In a side project, there are no prepared answers. If something fails, no one tells you exactly where to look. You have to research, test, fail, and correct.
That process develops a kind of judgment that traditional education struggles to teach.
“Tell me and I forget, teach me and I may remember, involve me and I learn.”
— Benjamin Franklin, statesman, inventor, and writer
Why Building Changes the Learning Process
When a project depends entirely on you, your relationship with learning changes. You no longer study to remember information. You study because you need to solve something specific.
That makes you pay more attention, retain information better, and connect concepts more quickly.
The pressure of applying real knowledge transforms theory into experience.

What I Learned Outside the Classroom
Much of what has helped me most professionally was learned while trying to build things on my own. Besides, a large part of my formal education has already become obsolete. So many times, I learned programming languages without fully knowing what I was doing.

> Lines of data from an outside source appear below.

-- ==== Sys2Proof/Machine/Compress.lean ====
section
/-! DEFINITION. The compression function (42_compression rules R140 to R143). -/

namespace Sys2Proof.Machine

/-- The working registers a..h (10_state rule R35). -/
structure Working where
  a : Word
  b : Word
  c : Word
  d : Word
  e : Word
  f : Word
  g : Word
  h : Word
  deriving DecidableEq, Repr

/-- Working-register load (R140). -/
def loadWorking (x : Vector Word 8) : Working := ⟨x[0], x[1], x[2], x[3], x[4], x[5], x[6], x[7]⟩

/-- One round with K[t] and W[t]; the eight assignments are simultaneous (R141). -/
def compressRound (k w : Word) (r : Working) : Working :=
  let t1 := r.h + bigSigma1 r.e + choose r.e r.f r.g + k + w
  let t2 := bigSigma0 r.a + majority r.a r.b r.c
  { a := t1 + t2, b := r.a, c := r.b, d := r.c, e := r.d + t1, f := r.e, g := r.f, h := r.g }

/-- Rounds 0, 1, ..., 63 in that order (R141). -/
def runRounds (w : List Word) (r : Working) : Working :=
  (Rom.kTable.zip w).foldl (fun r kw => compressRound kw.1 kw.2 r) r

/-- Final accumulation (R142). -/
def accumulate (x : Vector Word 8) (r : Working) : Vector Word 8 :=
  #v[x[0] + r.a, x[1] + r.b, x[2] + r.c, x[3] + r.d, x[4] + r.e, x[5] + r.f, x[6] + r.g, x[7] + r.h]

/-- compress(H, B), a pure function of the hash state and the sixteen canonical words of the block (R143). -/
def compress (x : Vector Word 8) (b : Vector Word 16) : Vector Word 8 :=
  accumulate x (runRounds (schedule b) (loadWorking x))

end Sys2Proof.Machine
end

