-- ==== Sys2Proof/Machine/Flags.lean ====
section
/-! DEFINITION. The flags of STATUS (10_state rules R25, R39, R40). No flag is computed from a result: SHA256C has no
carry or overflow flag (40_mixing_functions rule R110). -/

namespace Sys2Proof.Machine

/-- DONE <- b (R39). -/
def setDone (b : Bool) (s : State) : State := { s with done := b }

/-- What STATUS reads: {24'b0, ERRCODE, 2'b0, ERR, DONE} (20_memory rule R52). -/
def statusWord (s : State) : Word :=
  (0 : BitVec 24) ++ s.errcode ++ (0 : BitVec 2) ++ BitVec.ofBool s.err ++ BitVec.ofBool s.done

/-- Bit 1 of a word written to STATUS: write 1 to clear ERR (R26). -/
def clearsError (v : Word) : Bool := v.getLsbD 1

end Sys2Proof.Machine
end

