-- ==== Sys2Proof/Machine/Core.lean ====
section
/-! DEFINITION. The model behind the host's interface. -/

def Sys2Proof.core : Host.Core := { State := Sys2Proof.Machine.State, Fault := Sys2Proof.Machine.Fault, Refusal := Sys2Proof.Machine.Refusal, step := Sys2Proof.Machine.step, reset := Sys2Proof.Machine.State.reset }
end

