-- ==== Sys2Proof/Proofs/Memory.lean ====
section
/-! PROOF. The register port (20_memory): what a read of each address returns and what a write of it does. The idea: the
address map turns a statement about addresses into one about registers, and a register reads what its own field holds.
-/

namespace Sys2Proof.Machine

/-! ### The address map -/

/-- The registers that CFG.BSWAP swaps (20_memory rule R58). -/
def PortReg.swapped : PortReg → Bool
  | .h _ | .buf _ => true
  | _ => false

theorem inSwappedWindow_of_swapped : ∀ a : PortAddr, (addressMap a).swapped = true → Spec.InSwappedWindow a := by
  unfold Spec.InSwappedWindow; decide

/-- The H and BUF windows, word by word. -/
theorem inSwappedWindow_cases : ∀ a : PortAddr, Spec.InSwappedWindow a →
    (∃ i : Fin 8, a = BitVec.ofNat 7 (0x08 + i)) ∨ ∃ j : Fin 16, a = BitVec.ofNat 7 (0x10 + j) := by
  unfold Spec.InSwappedWindow; decide

theorem readOnly_of_notWritable : ∀ a : PortAddr, Spec.NotWritable a → (addressMap a).readOnly = true := by
  unfold Spec.NotWritable; decide

theorem addressMap_reserved : ∀ a : PortAddr,
    a = 0x06 ∨ a = 0x07 ∨ (0x24 ≤ a.toNat ∧ a.toNat ≤ 0x3F) → addressMap a = .reserved := by
  decide

/-- No two addresses name the same register, but for the reserved ones (20_memory rule R50). -/
theorem eq_or_reserved_of_addressMap_eq {a b : PortAddr} (h : addressMap a = addressMap b) :
    a = b ∨ addressMap b = .reserved := by
  have ha := isAddressOf_of_eq h
  have hb := isAddressOf_addressMap b
  cases hr : addressMap b with
  | reserved => exact .inr rfl
  | h | buf | k =>
    rw [hr] at ha hb
    exact .inl (BitVec.eq_of_toNat_eq ((of_decide_eq_true ha).trans (of_decide_eq_true hb).symm))
  | _ =>
    rw [hr] at ha hb
    exact .inl ((of_decide_eq_true ha).trans (of_decide_eq_true hb).symm)

/-! ### The byte swap of the windows -/

/-- The same BSWAP on write and on read gives the word back (20_memory rule R59). -/
theorem windowData_windowData {s t : State} (h : t.bswap = s.bswap) (v : Word) : windowData t (windowData s v) = v := by
  cases hs : s.bswap <;> simp [windowData, h, hs]

/-- Byte m of a swapped word, from the low end, is byte m of the word, from the high end. -/
theorem extractLsb'_bswap32 (w : Word) {m : Nat} (hm : m < 4) :
    (bswap32 w).extractLsb' (8 * m) 8 = byteOfWord w m := by
  obtain ⟨h0, h1, h2, h3⟩ := extract_append_four (w.extractLsb' 0 8) (w.extractLsb' 8 8) (w.extractLsb' 16 8)
    (w.extractLsb' 24 8)
  match m, hm with
  | 0, _ => exact h0
  | 1, _ => exact h1
  | 2, _ => exact h2
  | 3, _ => exact h3

/-- Byte 4j + m of a block is byte m of its word j (00_scope rule R13). -/
theorem blockByte_eq_byteOfWord (b : Vector Word 16) (j : Fin 16) {m : Nat} (hm : m < 4) :
    Spec.blockByte b ⟨4 * j + m, by omega⟩ = byteOfWord b[j] m := by
  have hdiv : (4 * j.val + m) / 4 = j := by omega
  have hmod : (4 * j.val + m) % 4 = m := by omega
  simp only [Spec.blockByte, byteOfWord, hdiv, hmod, Fin.getElem_fin]

/-- The bytes 4j to 4j + 3 of a block are the bytes of its big-endian word j (10_state rule R30). -/
theorem blockByte_of_eq_bigEndian32 {b : Vector Word 16} {j : Fin 16} {b0 b1 b2 b3 : Byte}
    (h : b[j] = bigEndian32 b0 b1 b2 b3) :
    Spec.blockByte b ⟨4 * j, by omega⟩ = b0 ∧ Spec.blockByte b ⟨4 * j + 1, by omega⟩ = b1 ∧
      Spec.blockByte b ⟨4 * j + 2, by omega⟩ = b2 ∧ Spec.blockByte b ⟨4 * j + 3, by omega⟩ = b3 := by
  have hbyte (m : Nat) (hm : m < 4) :
      Spec.blockByte b ⟨4 * j + m, by omega⟩ = byteOfWord (bigEndian32 b0 b1 b2 b3) m :=
    h ▸ blockByte_eq_byteOfWord b j hm
  obtain ⟨h0, h1, h2, h3⟩ := byteOfWord_bigEndian32 b0 b1 b2 b3
  exact ⟨(hbyte 0 (by decide)).trans h0, (hbyte 1 (by decide)).trans h1, (hbyte 2 (by decide)).trans h2,
    (hbyte 3 (by decide)).trans h3⟩

/-! ### Reads -/

theorem portRead_h (i : Fin 8) (s : State) :
    portRead (BitVec.ofNat 7 (0x08 + i)) s = windowData s s.h[i] := by
  rw [portRead, addressMap_h]; rfl

theorem portRead_buf (j : Fin 16) (s : State) :
    portRead (BitVec.ofNat 7 (0x10 + j)) s = windowData s s.buf[j] := by
  rw [portRead, addressMap_buf]; rfl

I remember one project in particular, building my first app. It started as a simple experiment to see whether I could create a basic budget tracker, and it ended up teaching me more than several courses combined.
Not because it was perfect, but because it forced me to face real problems.
How to Use Side Projects to Learn Better
The first step is to build something that genuinely interests you. Curiosity sustains effort much better than obligation.
The second step is to choose projects slightly above your current level. Enough to challenge you, but not so much that they discourage you.
The third step is to finish what you start. Even if it does not end up perfect. Which, honestly, it probably won’t. Finishing teaches as much as building.
Education Informs You, Building Transforms You
I won’t deny it. Education gives us knowledge. But applying that knowledge to something real changes how you think.
When you have to make decisions, solve errors, and adapt constantly, you are no longer memorizing. You are developing judgment.
And that is the difference between knowing something and knowing how to use it.
“Education is not the learning of facts, but the training of the mind to think.”
— Albert Einstein, theoretical physicist
Learning by Doing Always Leaves a Deeper Mark
The lessons you learn while building something of your own tend to stay with you longer.
Because you do not just remember the concept. You remember the problem, the mistake, the frustration, and how you solved it.
In the end, education matters. But many times, it is side projects that truly teach you how to make things work.